Nearly 30 years after Long Island Rail Road passenger trains last stopped in Elmhurst, the MTA has laid out plans to construct a new stop in the bustling northwest Queens neighborhood.

However, area elected officials and civic associations who have pressed for a station for years shouldn’t consider the $40 million plan as set in stone just yet.

The MTA’s Capital Program Review Board rejected the agency’s 2015-2019 capital budget last Thursday, leaving the futures of the dozens of projects laid out in the program, including the proposed Elmhurst station, up in the air for now.

According to the MTA, $4 million would be spent on the station’s construction in 2016 and $36 million would be spent in 2018, adding up to a total of $40 million.

The stop would be along the Port Washington Branch and feature elevators between the 12-car platform and the street in order to be fully ADA-compliant.

The station would also contain staircases, platform shelters and ticket-vending machines.

The former Elmhurst station was closed and razed in January 1985.

The rejection of the MTA’s proposed budget may sound worrisome, but Joan McDonald, the state Department of Transportation commissioner and chairperson of the Capital Program Review Board, said in a statement on Tuesday the group nixed the budget to allow for additional time to parse it.

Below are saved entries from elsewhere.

-- ==== Sys2Proof/Proofs/CanonState.lean ====
section
/-! PROOFS. O60: the operations on registers, tables, commands and stripes keep the tables canonical. One lemma for each
operation of the model, in the order of the model. -/
namespace Sys2Proof.Laws
open Sys2Proof Sys2Proof.Machine

variable {s t : State}

/-! ### Ops -/
theorem Canon.updFrond {f : Nat} {g : FrondSt → FrondSt} (h : Canon s) : Canon (updFrond f g s) :=
  h.setFronds (rising_tupd _ _ _ _)
theorem Canon.updDie {d : Nat} {g : Die → Die} (h : Canon s) : Canon (updDie d g s) :=
  h.setDies (rising_tupd _ _ _ _)
theorem Canon.updChan {c : Nat} {g : Chan → Chan} (h : Canon s) : Canon (updChan c g s) :=
  h.setChans (rising_tupd _ _ _ _)
theorem Canon.updBlk {k : Nat} {g : Blk → Blk} (h : Canon s) : Canon (updBlk k g s) :=
  h.setBlks (rising_tupd _ _ _ _)
theorem Canon.updReq {n : Nat} {g : Req → Req} (h : Canon s) : Canon (updReq n g s) :=
  h.setReqs (rising_tmod _ _ _).trans
theorem Canon.updCw {k : Nat} {g : Cw → Cw} (h : Canon s) : Canon (updCw k g s) :=
  h.setCws (rising_tmod _ _ _).trans
theorem Canon.updChunk {k : Nat} {g : Chunk → Chunk} (h : Canon s) : Canon (updChunk k g s) :=
  h.setChunks (rising_tupd _ _ _ _)
theorem Canon.updStripe {k : Nat} {g : Stripe → Stripe} (h : Canon s) : Canon (updStripe k g s) :=
  h.setStripes (rising_tupd _ _ _ _)
theorem Canon.updAccum {k : Nat} {g : Accum → Accum} (h : Canon s) : Canon (updAccum k g s) :=
  h.setAccums (rising_tupd _ _ _ _)
theorem Canon.updNs {k : Nat} {g : Ns → Ns} (h : Canon s) : Canon (updNs k g s) :=
  h.setNss (rising_tupd _ _ _ _)
theorem Canon.updZone {k : Nat} {g : Zone → Zone} (h : Canon s) : Canon (updZone k g s) :=
  h.setZones (rising_tupd _ _ _ _)
theorem Canon.updCmd {k : Nat} {g : Cmd → Cmd} (h : Canon s) : Canon (updCmd k g s) :=
  h.setCmds (rising_tmod _ _ _).trans
theorem Canon.updPiece {k : Nat} {g : Piece → Piece} (h : Canon s) : Canon (updPiece k g s) :=
  h.setPieces (rising_tmod _ _ _).trans
theorem Canon.updSlice {k : Nat} {g : Slice → Slice} (h : Canon s) : Canon (updSlice k g s) :=
  h.setSlices (rising_tupd _ _ _ _)
theorem Canon.updSq {k : Nat} {g : SubQ → SubQ} (h : Canon s) : Canon (updSq k g s) :=
  h.setSqs (rising_tupd _ _ _ _)
theorem Canon.updCq {k : Nat} {g : ComQ → ComQ} (h : Canon s) : Canon (updCq k g s) :=
  h.setCqs (rising_tupd _ _ _ _)
theorem Canon.updQp {k : Nat} {g : Qp → Qp} (h : Canon s) : Canon (updQp k g s) :=
  h.setQps (rising_tupd _ _ _ _)
theorem Canon.updEng {k : Nat} {g : Engine → Engine} (h : Canon s) : Canon (updEng k g s) :=
  h.setEngines (rising_tupd _ _ _ _)
theorem Canon.updCtrl {p : Port} {g : Ctrl → Ctrl} (h : Canon s) : Canon (updCtrl p g s) := by
  dsimp only [Machine.updCtrl]
  split <;> exact { h with }
theorem Canon.updCard {c : CardId} {g : Card → Card} (h : Canon s) : Canon (updCard c g s) := by
  dsimp only [Machine.updCard]
  split <;> exact { h with }
theorem Canon.updMem {c : CardId} {g : CardMem → CardMem} (h : Canon s) : Canon (updMem c g s) := by
  dsimp only [Machine.updMem]
  split <;> exact { h with }
theorem Canon.updJ {c : CardId} {g : Journal → Journal} (h : Canon s) : Canon (updJ c g s) := by
  dsimp only [Machine.updJ]
  split <;> exact { h with }
theorem Canon.updSp {c : CardId} {g : Spikelet → Spikelet} (h : Canon s) : Canon (updSp c g s) := by
  dsimp only [Machine.updSp]
  split <;> exact { h with }
theorem Canon.updBulk {c : CardId} {g : BulkPort → BulkPort} (h : Canon s) : Canon (updBulk c g s) := by
  dsimp only [Machine.updBulk]
  split <;> exact { h with }
theorem Canon.updSe {c : CardId} {g : List SeWork → List SeWork} (h : Canon s) : Canon (updSe c g s) := by
  dsimp only [Machine.updSe]
  split <;> exact { h with }
theorem Canon.updPeu {p : PeuId} {g : Peu → Peu} (h : Canon s) : Canon (updPeu p g s) := by
  dsimp only [Machine.updPeu]
  split <;> exact { h with }
theorem Canon.updRec {c : CardId} {g : Recorder → Recorder} (h : Canon s) : Canon (updRec c g s) := by
  dsimp only [Machine.updRec]
  split <;> exact { h with }
theorem Canon.updCulm {p : CulmPort} {g : Culm → Culm} (h : Canon s) : Canon (updCulm p g s) := by
  dsimp only [Machine.updCulm]
  split <;> exact { h with }
theorem Canon.updFuse {k : Nat} {g : Fuse → Fuse} (h : Canon s) : Canon (updFuse k g s) :=
  { h with }
theorem Canon.updTime {g : TimeSt → TimeSt} (h : Canon s) : Canon (updTime g s) :=
  { h with }
theorem Canon.setMaster {c : CardId} (h : Canon s) : Canon (setMaster c s) :=
  h.updTime.foldl fun h => h.updFrond
theorem Canon.updStats {g : Stats → Stats} (h : Canon s) : Canon (updStats g s) :=
  { h with }
theorem Canon.updPower {g : Power → Power} (h : Canon s) : Canon (updPower g s) :=
  { h with }
theorem Canon.updSheaf {g : Sheaf → Sheaf} (h : Canon s) : Canon (updSheaf g s) :=
  { h with }
theorem Canon.updSec {g : Security → Security} (h : Canon s) : Canon (updSec g s) :=
  { h with }
theorem Canon.updEvents {g : Events → Events} (h : Canon s) : Canon (updEvents g s) :=
  { h with }
theorem Canon.updRebuild {g : Rebuild → Rebuild} (h : Canon s) : Canon (updRebuild g s) :=
  { h with }
theorem Canon.updSeedbed {g : Seedbed → Seedbed} (h : Canon s) : Canon (updSeedbed g s) :=
  { h with }
theorem Canon.updMetas {g : Metas → Metas} (h : Canon s) (hw : rising s.metas.work = true → rising (g s.metas).work = true)
    (hp : rising s.metas.places = true → rising (g s.metas).places = true) : Canon (updMetas g s) :=
  { h with work := hw h.work, places := hp h.places }
theorem Canon.updWork {n : Nat} {g : MetaWork → MetaWork} (h : Canon s) : Canon (updWork n g s) := by
  dsimp only [Machine.updWork]
  refine h.updMetas ?_ id
  dsimp only
  exact (rising_tmod _ _ _).trans
theorem Canon.updPair {g : PairSt → PairSt} (h : Canon s) : Canon (updPair g s) :=
  { h with }
theorem Canon.updFeat {g : Features → Features} (h : Canon s) : Canon (updFeat g s) :=
  { h with }
theorem Canon.send {t : Tx} (h : Canon s) : Canon (send t s) :=
  { h with }
theorem Canon.atCount {n : Nat} (h : Canon s) : Canon (atCount n s) :=
  h.updTime
theorem Canon.fresh (h : Canon s) : Canon (fresh s).2 :=
  Canon.inSnd { h with }
theorem Canon.draw (h : Canon s) : Canon (draw s).2 :=
  Canon.inSnd { h with }
theorem Canon.drawKey (h : Canon s) : Canon (drawKey s).2 :=
  Canon.inSnd { h with }
theorem Canon.intake {r : EventRec} (h : Canon s) : Canon (intake r s) :=
  h.updEvents
theorem Canon.event {code cls source ob a0 a1 a2 : Nat} (h : Canon s) : Canon (event code cls source ob a0 a1 a2 s) :=
  h.intake
theorem Canon.marker {code data : Nat} (h : Canon s) : Canon (marker code data s) :=
  h.updEvents
theorem Canon.aenDeliver {p : Port} (h : Canon s) : Canon (aenDeliver p s) := by
  dsimp only [Machine.aenDeliver]
  split
  · exact Canon.send { h.updEvents.updCtrl with }
  · exact h
theorem Canon.aenPort {p : Port} {ty info page : Nat} (h : Canon s) : Canon (aenPort p ty info page s) :=
  h.updEvents.aenDeliver
theorem Canon.aenBoth {ty info page : Nat} (h : Canon s) : Canon (aenBoth ty info page s) :=
  h.aenPort.aenPort
theorem Canon.aenPage {page : Nat} (h : Canon s) : Canon (aenPage page s) :=
  Canon.ite h h.updEvents.aenBoth
theorem Canon.aenArm {page : Nat} (h : Canon s) : Canon (aenArm page s) :=
  h.updEvents
theorem Canon.cqAdvance {q : Cqe} (h : Canon s) : Canon (cqAdvance q s) :=
  Canon.ite h (Canon.ite (h.updCq.when fun h => h.send) h)
theorem Canon.post {q : Cqe} {lba nsid : Nat} (h : Canon s) : Canon (post q lba nsid s) :=
  Canon.ite h (Canon.ite (Canon.cqAdvance { h with }) (Canon.cqAdvance { h.updCtrl.whenNot fun h => h.updSq with }))
theorem Canon.finish {e : Sqe} {sct sc dw0 dw1 : Nat} {data : List Byte} (h : Canon s) : Canon (finish e sct sc dw0 dw1 data s) :=
  h.post
theorem Canon.ok {e : Sqe} (h : Canon s) : Canon (ok e s) :=
  h.finish
theorem Canon.okDw {e : Sqe} {dw0 : Nat} (h : Canon s) : Canon (okDw e dw0 s) :=
  h.finish
theorem Canon.okData {e : Sqe} {d : List Byte} (h : Canon s) : Canon (okData e d s) :=
  h.finish
theorem Canon.fail {e : Sqe} {sct sc : Nat} (h : Canon s) : Canon (fail e sct sc s) :=
  h.finish
theorem Canon.failDw {e : Sqe} {sct sc dw0 dw1 : Nat} (h : Canon s) : Canon (failDw e sct sc dw0 dw1 s) :=
  h.finish
theorem Canon.failWith {e : Sqe} {st : Nat × Nat} (h : Canon s) : Canon (failWith e st s) :=
  h.fail
theorem Canon.change {opc what origin port slice pasid outcome : Nat} {keyId : List Byte} {done : Option Cqe} (h : Canon s) : Canon
    (change opc what origin port slice pasid outcome keyId done s) :=
  h.updEvents
theorem Canon.countChange {r : EventRec} (h : Canon s) : Canon (countChange r s) :=
  Canon.ite h.updSec h
theorem Canon.finishChange {e : Sqe} {what : Nat} {st : Nat × Nat} {dw0 dw1 : Nat} {data : List Byte} (h : Canon s) : Canon
    (finishChange e what st dw0 dw1 data s) :=
  h.updSec.change
theorem Canon.updPool {c : CardId} {p : Nat} {g : PoolSt → PoolSt} (h : Canon s) : Canon (updPool c p g s) :=
  h.updMem
theorem Canon.takeBufs {c : CardId} {p n : Nat} (h : Canon s) : Canon (takeBufs c p n s).2 :=
  Canon.ite_snd h.updPool h.updPool
theorem Canon.decBuf {c : CardId} {p i engine : Nat} (h : Canon s) : Canon (decBuf c p i engine s) := by
  dsimp only [Machine.decBuf]
  split
  · exact h.updPool
  · exact h.updPool
  · exact Canon.ite h h.updPool.updMem.event
theorem Canon.freeBufs {c : CardId} {l : List (Nat × Nat)} (h : Canon s) : Canon (freeBufs c l s) :=
  h.foldl fun h => h.decBuf
theorem Canon.applySettings (h : Canon s) : Canon (applySettings s) := by
  dsimp only [Machine.applySettings]
  refine { h with slices := ?_ }
  dsimp only
  exact rising_values _ h.slices
theorem Canon.alive {c : CardId} {n : Nat} {last : Option (BitVec 8)} {ctr : BitVec 8} {crcOk : Bool} (h : Canon s) : Canon
    (alive c n last ctr crcOk s).1 :=
  h.updMem.inFst
theorem Canon.journal {c : CardId} {r : JRec} (h : Canon s) : Canon (journal c r s) :=
  h.updJ
theorem Canon.mirror {c : CardId} {cmds : List Nat} (h : Canon s) : Canon (mirror c cmds s) :=
  Canon.ite (h.updCard.foldl fun h => h.updCmd).send h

“I vetoed the plan without prejudice,” McDonald said, “so that we had sufficient time to evaluate the capital plan proposal, the various proposals that may be part of the capital and may require legislative approval and to do the proper due diligence.”

According to a state DOT spokesman, the rejection of the budget is not unusual.

Since the Capital Program Review Board’s creation in 1982, the only plan it accepted on first submission was the one for 1982-1986.

Every budget since was rejected because the 90-day review period “simply isn’t long enough” to properly analyze the plan, with the renegotiation, resubmission and approval of new budgets occurring weeks later.

MTA spokesman Sal Arena said the review board’s rejection is “just a pro forma first step” and that the Elmhurst proposal is “still in the mix.”

“It’s what they do every time,” Arena said of the board’s decision. “Technically nothing is on the table or off the table at this point. Elmhurst is in no danger at this moment, but whether it survives remains to be seen.”

Councilman Danny Dromm (D-Jackson Heights) and Reps. Grace Meng (D-Flushing) and Joe Crowley (D-Bronx, Queens) expressed their hope for the Elmhurst station plan in a joint statement issued Wednesday.

“As the MTA spokesman said, the veto was expected and it gives the board more time to review the plan,” the electeds said. “Nothing is off the table and we’re hopeful that funding for this critical investment in Elmhurst will continue to move forward.

“In the coming days,” they continued, “we will send a letter to Commissioner McDonald urging that the money proposed for this project be kept intact.”